PROVIDED MATERIAL:

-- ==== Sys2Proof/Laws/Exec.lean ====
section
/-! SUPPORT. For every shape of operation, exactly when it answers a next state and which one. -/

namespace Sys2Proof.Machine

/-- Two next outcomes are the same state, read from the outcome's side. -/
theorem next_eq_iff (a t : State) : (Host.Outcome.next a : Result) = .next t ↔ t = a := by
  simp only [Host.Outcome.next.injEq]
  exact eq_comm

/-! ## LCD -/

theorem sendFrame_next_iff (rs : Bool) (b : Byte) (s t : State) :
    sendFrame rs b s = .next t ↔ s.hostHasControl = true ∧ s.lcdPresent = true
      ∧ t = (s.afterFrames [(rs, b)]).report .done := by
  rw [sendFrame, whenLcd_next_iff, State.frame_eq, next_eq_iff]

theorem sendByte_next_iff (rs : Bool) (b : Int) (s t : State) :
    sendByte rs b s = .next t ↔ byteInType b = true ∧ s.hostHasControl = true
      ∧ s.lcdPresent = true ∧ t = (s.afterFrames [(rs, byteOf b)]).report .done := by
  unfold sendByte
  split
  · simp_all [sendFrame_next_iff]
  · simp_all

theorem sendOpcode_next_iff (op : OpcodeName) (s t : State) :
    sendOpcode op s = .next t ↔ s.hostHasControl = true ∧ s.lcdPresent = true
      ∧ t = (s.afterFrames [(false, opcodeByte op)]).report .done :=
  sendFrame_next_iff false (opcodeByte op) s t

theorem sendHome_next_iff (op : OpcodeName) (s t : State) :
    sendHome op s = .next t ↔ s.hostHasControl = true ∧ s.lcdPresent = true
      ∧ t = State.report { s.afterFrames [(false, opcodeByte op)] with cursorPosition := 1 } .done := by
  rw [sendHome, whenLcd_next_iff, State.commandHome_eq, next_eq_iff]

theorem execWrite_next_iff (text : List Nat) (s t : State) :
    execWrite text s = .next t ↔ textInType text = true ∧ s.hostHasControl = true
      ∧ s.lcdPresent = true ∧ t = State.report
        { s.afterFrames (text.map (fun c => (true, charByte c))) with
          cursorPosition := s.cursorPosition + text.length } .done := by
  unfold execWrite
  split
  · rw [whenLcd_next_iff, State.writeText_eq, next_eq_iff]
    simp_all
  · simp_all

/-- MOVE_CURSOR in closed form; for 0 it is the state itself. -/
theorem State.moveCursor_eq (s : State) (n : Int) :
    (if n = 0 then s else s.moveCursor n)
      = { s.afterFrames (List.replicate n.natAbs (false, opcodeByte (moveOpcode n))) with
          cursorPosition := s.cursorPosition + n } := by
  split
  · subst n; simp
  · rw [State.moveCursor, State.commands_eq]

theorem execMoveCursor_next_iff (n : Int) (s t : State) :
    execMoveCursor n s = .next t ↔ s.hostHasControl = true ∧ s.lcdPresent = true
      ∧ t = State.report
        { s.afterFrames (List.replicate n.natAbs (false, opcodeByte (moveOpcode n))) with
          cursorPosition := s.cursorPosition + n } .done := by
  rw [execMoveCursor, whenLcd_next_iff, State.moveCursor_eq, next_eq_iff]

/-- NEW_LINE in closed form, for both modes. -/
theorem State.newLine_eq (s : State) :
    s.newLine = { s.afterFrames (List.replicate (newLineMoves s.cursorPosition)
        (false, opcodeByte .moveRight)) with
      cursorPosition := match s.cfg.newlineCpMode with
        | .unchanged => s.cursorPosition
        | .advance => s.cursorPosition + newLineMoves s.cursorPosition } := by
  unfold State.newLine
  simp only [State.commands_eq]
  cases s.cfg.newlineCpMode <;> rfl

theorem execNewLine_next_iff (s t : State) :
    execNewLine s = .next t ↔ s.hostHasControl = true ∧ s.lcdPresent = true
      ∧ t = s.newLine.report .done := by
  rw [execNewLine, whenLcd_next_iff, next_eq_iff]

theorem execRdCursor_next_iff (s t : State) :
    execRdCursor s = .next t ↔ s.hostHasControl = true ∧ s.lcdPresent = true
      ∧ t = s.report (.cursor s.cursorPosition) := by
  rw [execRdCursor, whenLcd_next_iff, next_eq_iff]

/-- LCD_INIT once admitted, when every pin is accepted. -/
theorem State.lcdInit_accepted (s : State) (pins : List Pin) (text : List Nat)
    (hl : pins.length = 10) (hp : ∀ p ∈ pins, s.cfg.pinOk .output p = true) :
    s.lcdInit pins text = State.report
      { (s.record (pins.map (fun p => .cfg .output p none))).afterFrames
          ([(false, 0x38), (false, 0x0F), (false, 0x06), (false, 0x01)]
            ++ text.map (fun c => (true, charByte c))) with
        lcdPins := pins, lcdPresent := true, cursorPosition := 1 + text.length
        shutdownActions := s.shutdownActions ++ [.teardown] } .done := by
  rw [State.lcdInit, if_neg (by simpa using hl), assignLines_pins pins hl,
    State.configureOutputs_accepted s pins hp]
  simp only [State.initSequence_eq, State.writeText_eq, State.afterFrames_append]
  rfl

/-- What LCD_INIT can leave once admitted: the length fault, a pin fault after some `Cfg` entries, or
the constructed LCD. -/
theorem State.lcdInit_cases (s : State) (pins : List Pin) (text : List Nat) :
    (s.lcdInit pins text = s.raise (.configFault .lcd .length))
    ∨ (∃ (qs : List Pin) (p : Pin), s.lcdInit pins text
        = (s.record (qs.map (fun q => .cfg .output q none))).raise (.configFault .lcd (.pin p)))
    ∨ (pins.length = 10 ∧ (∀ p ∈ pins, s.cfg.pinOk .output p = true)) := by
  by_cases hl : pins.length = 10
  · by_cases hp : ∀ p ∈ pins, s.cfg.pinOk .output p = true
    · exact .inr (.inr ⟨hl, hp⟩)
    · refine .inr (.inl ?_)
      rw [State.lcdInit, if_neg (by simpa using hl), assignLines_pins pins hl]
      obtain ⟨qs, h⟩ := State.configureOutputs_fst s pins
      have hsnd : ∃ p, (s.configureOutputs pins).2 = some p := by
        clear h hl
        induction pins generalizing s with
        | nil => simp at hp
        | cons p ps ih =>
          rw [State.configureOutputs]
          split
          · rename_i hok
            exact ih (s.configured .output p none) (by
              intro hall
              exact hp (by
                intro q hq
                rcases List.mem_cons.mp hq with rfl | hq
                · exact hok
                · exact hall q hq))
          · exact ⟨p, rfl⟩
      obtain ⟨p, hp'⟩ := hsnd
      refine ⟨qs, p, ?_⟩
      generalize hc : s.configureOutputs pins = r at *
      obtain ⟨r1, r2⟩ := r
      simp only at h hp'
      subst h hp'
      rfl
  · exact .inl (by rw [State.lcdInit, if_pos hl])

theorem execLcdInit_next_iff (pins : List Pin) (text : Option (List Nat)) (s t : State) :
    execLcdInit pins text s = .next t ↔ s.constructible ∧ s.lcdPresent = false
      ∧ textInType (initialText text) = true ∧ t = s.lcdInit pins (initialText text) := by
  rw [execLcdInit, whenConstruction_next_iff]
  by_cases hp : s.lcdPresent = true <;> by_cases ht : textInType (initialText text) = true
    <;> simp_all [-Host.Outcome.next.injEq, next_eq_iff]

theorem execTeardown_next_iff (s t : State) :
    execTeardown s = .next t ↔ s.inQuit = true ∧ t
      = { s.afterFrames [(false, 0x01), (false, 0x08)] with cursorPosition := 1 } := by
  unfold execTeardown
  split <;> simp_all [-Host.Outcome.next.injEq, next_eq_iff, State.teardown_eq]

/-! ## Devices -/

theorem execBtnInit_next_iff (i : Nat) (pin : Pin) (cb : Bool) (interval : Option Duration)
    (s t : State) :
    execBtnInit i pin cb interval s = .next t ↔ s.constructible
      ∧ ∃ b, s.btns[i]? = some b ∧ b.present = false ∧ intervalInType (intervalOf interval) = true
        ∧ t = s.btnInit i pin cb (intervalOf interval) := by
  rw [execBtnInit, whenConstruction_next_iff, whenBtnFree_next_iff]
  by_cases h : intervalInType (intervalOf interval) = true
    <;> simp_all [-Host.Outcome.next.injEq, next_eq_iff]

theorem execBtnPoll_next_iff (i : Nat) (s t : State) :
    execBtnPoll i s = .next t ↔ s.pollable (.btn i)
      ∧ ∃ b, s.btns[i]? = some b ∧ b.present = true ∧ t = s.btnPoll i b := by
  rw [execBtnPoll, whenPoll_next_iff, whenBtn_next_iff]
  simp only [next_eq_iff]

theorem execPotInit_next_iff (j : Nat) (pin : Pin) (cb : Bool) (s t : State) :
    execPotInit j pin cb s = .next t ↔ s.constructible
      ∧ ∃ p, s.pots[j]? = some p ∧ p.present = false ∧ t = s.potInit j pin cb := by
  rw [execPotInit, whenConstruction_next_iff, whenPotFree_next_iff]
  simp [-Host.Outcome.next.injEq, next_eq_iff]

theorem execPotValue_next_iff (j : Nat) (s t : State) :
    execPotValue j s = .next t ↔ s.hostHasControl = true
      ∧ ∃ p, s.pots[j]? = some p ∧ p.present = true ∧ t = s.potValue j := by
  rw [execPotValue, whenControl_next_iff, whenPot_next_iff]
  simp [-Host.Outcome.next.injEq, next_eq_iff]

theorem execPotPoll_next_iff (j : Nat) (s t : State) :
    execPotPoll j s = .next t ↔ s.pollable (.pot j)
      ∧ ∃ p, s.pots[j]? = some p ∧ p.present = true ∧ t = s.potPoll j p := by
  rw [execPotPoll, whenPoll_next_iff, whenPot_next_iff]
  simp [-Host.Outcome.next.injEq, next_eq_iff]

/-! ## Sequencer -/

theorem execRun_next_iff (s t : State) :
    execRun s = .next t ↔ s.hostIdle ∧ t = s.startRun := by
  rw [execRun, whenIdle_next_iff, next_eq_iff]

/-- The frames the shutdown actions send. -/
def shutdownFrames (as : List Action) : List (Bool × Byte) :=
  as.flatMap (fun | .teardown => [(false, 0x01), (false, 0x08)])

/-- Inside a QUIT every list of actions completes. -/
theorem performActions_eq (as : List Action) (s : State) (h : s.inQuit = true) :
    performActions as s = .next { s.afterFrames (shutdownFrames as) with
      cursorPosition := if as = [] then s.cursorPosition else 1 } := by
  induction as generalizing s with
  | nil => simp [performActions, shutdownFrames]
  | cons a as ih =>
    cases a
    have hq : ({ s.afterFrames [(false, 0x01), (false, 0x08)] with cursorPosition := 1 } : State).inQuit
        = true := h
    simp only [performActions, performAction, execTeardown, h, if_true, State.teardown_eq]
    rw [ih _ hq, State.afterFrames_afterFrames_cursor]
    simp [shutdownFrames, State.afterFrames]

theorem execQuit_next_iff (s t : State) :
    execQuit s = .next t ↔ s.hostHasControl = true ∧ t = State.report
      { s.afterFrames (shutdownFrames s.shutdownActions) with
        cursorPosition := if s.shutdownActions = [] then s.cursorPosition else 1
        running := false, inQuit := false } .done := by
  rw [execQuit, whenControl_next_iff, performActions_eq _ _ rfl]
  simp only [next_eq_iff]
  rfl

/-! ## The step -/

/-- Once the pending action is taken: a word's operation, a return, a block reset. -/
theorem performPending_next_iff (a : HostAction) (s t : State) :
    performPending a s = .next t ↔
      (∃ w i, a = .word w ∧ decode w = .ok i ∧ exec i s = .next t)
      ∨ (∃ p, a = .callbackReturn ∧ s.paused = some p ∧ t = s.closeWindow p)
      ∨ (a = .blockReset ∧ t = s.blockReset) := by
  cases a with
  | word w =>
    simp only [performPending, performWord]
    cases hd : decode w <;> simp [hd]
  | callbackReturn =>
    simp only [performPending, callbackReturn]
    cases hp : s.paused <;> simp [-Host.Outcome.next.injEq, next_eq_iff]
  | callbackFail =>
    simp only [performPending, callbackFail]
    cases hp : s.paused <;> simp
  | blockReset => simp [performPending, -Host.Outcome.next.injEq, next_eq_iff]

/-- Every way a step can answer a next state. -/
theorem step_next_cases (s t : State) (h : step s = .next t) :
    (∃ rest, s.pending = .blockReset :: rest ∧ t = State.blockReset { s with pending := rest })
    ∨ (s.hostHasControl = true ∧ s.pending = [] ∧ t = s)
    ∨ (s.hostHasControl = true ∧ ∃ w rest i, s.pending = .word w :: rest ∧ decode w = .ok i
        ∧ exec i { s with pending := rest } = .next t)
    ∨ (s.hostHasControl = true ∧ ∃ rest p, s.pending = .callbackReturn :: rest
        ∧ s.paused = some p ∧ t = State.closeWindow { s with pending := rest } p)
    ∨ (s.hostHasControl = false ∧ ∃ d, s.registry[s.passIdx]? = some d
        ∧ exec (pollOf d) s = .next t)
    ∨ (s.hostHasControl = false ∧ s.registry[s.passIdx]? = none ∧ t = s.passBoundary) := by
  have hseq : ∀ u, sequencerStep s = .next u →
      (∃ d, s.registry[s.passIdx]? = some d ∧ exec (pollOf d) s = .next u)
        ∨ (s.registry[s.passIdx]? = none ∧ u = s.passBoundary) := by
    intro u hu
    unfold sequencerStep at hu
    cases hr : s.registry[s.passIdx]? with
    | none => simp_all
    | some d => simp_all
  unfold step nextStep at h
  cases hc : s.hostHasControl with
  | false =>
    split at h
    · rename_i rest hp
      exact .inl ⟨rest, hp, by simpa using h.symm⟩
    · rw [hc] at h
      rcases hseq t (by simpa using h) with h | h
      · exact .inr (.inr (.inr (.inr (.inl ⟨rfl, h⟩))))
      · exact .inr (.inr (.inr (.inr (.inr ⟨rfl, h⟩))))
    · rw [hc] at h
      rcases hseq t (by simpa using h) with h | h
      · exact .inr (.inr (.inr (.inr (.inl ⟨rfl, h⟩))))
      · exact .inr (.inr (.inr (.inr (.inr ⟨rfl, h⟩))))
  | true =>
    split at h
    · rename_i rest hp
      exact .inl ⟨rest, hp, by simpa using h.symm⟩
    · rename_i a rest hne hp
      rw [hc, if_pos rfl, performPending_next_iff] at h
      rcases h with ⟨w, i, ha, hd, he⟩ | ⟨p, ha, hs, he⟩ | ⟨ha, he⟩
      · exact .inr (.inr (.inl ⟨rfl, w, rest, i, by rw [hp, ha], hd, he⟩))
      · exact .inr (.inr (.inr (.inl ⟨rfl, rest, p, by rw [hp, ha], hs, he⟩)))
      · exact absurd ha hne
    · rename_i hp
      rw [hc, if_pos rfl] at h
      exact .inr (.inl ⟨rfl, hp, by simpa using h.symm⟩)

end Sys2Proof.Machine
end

---

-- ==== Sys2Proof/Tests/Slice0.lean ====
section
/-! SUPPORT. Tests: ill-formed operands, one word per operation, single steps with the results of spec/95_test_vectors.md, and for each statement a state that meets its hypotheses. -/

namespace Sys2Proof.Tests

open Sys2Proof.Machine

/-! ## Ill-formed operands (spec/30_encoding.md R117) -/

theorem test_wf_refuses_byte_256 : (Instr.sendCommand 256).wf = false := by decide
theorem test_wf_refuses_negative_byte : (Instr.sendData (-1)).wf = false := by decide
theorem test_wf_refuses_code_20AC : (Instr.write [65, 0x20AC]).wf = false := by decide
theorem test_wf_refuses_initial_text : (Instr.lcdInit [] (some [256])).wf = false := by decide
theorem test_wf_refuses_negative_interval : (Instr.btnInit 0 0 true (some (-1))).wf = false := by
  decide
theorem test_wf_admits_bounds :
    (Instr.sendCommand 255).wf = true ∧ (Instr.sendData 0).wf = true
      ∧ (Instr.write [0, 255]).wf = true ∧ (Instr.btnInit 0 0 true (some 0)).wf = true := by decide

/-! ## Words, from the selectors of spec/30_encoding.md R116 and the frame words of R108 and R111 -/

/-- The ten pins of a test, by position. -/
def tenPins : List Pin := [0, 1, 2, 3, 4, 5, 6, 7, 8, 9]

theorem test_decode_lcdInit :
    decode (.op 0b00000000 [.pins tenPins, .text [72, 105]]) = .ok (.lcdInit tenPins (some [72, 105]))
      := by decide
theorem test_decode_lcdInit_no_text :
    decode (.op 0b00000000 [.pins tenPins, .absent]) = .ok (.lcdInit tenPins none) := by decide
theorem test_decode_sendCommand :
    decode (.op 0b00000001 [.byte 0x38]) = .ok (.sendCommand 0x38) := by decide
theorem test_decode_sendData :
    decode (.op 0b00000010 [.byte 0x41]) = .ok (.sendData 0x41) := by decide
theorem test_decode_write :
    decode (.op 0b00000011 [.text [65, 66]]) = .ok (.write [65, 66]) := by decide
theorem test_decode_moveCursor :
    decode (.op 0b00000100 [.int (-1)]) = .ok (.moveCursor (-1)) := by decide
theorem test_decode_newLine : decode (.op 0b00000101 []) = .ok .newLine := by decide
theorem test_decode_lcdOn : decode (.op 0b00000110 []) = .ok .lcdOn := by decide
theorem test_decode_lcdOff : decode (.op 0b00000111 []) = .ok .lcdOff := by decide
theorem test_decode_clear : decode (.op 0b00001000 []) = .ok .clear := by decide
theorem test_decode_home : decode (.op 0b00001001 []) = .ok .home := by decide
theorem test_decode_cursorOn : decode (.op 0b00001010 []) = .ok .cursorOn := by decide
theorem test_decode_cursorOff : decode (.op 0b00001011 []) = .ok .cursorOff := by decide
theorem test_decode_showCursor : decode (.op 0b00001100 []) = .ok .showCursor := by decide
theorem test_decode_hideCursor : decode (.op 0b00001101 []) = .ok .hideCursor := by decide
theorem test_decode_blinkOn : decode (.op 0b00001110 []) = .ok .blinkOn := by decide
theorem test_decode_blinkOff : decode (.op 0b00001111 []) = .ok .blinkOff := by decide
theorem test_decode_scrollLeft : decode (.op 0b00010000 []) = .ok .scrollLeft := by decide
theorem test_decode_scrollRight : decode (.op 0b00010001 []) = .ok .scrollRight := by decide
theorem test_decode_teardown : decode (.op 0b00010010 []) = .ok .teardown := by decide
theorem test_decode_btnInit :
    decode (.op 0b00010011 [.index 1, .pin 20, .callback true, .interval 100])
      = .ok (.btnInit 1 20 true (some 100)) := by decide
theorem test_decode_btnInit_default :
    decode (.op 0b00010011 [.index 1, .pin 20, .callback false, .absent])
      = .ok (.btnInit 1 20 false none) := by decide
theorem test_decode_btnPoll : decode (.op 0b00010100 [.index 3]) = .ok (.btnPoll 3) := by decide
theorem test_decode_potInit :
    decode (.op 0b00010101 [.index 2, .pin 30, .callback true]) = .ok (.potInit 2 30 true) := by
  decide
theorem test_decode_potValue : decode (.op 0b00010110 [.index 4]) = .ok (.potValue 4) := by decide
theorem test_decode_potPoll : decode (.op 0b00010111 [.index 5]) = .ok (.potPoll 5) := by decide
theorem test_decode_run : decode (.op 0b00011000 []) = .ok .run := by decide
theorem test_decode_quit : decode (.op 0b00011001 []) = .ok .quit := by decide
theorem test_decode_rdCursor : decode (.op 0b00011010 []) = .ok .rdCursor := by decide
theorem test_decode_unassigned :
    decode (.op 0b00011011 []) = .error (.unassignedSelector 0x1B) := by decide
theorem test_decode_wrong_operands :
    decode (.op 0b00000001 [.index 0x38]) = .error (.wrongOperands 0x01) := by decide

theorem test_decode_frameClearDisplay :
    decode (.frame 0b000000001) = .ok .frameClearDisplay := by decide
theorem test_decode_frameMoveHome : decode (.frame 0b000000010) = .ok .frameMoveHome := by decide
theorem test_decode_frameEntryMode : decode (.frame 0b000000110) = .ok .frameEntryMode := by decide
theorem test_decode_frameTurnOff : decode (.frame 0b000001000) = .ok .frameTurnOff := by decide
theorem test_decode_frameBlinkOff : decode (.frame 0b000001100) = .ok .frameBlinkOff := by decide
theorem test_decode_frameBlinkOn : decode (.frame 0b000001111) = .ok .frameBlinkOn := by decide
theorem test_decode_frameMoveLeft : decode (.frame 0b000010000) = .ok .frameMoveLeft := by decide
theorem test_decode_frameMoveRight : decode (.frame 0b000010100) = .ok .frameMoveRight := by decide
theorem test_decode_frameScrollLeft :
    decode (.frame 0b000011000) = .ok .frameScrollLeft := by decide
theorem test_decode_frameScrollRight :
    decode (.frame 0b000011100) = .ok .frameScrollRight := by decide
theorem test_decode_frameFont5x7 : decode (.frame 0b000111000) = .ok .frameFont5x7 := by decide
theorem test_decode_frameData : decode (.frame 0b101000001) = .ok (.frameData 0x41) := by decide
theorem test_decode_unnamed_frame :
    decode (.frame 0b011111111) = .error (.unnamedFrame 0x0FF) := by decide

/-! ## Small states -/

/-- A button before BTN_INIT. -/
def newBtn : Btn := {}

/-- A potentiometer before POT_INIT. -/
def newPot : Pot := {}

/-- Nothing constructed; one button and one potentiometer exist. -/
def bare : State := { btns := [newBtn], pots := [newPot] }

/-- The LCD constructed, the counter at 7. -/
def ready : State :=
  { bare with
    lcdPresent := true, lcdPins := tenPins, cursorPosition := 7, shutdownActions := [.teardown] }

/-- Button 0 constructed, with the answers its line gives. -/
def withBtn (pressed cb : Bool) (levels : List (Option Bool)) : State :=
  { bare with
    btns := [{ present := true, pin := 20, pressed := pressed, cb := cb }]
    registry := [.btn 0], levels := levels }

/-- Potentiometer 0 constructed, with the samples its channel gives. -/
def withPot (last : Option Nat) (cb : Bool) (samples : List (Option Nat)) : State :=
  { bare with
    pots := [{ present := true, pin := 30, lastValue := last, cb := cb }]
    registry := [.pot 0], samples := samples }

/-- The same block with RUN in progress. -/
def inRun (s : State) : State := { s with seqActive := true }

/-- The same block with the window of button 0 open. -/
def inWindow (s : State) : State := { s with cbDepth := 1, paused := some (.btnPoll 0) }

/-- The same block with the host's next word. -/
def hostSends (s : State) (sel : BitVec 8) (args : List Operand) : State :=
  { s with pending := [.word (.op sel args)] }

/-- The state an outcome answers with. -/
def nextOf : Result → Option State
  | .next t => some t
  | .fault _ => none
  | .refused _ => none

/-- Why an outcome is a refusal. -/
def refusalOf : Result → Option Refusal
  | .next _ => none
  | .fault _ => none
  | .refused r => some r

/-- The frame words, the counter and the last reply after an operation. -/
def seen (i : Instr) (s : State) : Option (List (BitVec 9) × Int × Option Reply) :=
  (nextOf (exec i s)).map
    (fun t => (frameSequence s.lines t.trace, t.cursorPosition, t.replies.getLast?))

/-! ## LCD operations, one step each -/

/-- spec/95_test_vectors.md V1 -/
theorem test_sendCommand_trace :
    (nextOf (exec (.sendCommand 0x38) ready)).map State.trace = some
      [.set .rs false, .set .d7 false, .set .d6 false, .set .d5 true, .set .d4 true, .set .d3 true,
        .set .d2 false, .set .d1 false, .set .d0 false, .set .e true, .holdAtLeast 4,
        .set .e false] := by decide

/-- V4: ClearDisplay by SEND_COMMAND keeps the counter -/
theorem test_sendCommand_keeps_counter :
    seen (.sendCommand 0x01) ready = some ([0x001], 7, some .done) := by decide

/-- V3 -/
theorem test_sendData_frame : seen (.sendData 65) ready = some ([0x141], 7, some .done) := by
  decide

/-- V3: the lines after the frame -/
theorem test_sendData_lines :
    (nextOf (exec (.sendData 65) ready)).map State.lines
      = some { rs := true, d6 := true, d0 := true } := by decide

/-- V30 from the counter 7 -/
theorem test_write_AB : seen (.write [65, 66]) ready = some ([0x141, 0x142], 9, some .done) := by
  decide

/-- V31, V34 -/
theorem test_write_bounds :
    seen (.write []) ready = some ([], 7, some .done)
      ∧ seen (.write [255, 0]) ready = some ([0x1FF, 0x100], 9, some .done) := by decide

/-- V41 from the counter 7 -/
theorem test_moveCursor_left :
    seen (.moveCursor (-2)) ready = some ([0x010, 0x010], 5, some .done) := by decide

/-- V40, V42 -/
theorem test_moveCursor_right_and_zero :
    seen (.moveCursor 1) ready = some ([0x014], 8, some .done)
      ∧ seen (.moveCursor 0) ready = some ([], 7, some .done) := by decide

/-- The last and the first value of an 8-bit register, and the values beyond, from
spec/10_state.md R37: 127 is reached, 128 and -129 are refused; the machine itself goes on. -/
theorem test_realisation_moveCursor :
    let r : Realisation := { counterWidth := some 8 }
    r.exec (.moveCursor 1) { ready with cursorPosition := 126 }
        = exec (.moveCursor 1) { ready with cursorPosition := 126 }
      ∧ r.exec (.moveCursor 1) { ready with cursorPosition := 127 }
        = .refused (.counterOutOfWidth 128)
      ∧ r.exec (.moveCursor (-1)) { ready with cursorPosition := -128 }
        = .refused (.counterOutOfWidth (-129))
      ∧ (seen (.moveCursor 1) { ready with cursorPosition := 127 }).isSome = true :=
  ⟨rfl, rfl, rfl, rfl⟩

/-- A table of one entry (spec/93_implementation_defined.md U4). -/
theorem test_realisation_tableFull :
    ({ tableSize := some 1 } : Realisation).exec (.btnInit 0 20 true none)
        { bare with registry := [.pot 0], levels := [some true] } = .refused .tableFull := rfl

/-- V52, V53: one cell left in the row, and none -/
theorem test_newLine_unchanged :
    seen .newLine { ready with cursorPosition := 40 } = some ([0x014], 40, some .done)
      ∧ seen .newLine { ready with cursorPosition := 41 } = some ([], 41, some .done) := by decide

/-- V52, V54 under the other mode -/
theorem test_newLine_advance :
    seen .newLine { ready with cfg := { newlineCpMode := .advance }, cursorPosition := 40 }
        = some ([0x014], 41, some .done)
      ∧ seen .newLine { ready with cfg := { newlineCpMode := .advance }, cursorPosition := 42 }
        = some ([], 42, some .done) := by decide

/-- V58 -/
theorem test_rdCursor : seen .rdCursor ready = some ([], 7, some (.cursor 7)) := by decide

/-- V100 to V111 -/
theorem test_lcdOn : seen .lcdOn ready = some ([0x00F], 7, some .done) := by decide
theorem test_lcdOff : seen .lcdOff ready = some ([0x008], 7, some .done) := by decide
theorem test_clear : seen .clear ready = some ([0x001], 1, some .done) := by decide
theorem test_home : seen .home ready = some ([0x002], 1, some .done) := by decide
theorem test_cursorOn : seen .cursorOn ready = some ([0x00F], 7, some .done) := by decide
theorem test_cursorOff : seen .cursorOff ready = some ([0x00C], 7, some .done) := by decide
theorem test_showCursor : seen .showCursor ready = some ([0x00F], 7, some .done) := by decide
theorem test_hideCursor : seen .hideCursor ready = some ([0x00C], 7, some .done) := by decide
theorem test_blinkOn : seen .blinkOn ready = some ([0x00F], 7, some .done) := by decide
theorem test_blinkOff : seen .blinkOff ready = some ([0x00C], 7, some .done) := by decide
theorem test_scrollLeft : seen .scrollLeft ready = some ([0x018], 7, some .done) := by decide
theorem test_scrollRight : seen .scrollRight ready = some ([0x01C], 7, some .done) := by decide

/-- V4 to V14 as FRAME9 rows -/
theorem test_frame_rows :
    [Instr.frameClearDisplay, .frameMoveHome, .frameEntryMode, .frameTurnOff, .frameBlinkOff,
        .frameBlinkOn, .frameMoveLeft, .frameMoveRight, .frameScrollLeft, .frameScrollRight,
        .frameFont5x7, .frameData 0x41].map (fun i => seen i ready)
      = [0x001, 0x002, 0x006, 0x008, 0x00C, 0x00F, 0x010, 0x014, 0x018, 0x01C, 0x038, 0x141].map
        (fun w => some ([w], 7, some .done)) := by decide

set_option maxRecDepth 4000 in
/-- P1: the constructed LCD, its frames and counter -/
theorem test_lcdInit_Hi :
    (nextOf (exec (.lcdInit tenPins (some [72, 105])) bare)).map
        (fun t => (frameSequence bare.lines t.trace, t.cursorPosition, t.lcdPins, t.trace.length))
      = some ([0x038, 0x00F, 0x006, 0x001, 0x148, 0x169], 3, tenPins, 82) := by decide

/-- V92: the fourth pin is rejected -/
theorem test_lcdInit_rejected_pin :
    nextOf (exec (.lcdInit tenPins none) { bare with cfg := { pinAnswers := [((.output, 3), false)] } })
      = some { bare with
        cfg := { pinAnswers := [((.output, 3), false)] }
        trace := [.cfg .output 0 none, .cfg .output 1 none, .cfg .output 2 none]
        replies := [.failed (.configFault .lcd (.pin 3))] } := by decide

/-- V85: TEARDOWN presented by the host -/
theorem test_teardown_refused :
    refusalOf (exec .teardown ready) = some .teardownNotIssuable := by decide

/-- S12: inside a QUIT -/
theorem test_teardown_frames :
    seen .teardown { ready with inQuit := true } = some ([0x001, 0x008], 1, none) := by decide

WHAT THE TASK REQUIRES: Retype the records above, but only those lines that fall between the line containing "(hl : pins.length" and the line containing "the constructed LCD. -/", with both of those lines included, exactly as written.

EXERCISE SOLUTION:
    (hl : pins.length = 10) (hp : ∀ p ∈ pins, s.cfg.pinOk .output p = true) :
    s.lcdInit pins text = State.report
      { (s.record (pins.map (fun p => .cfg .output p none))).afterFrames
          ([(false, 0x38), (false, 0x0F), (false, 0x06), (false, 0x01)]
            ++ text.map (fun c => (true, charByte c))) with
        lcdPins := pins, lcdPresent := true, cursorPosition := 1 + text.length
        shutdownActions := s.shutdownActions ++ [.teardown] } .done := by
  rw [State.lcdInit, if_neg (by simpa using hl), assignLines_pins pins hl,
    State.configureOutputs_accepted s pins hp]
  simp only [State.initSequence_eq, State.writeText_eq, State.afterFrames_append]
  rfl

/-- What LCD_INIT can leave once admitted: the length fault, a pin fault after some `Cfg` entries, or
the constructed LCD. -/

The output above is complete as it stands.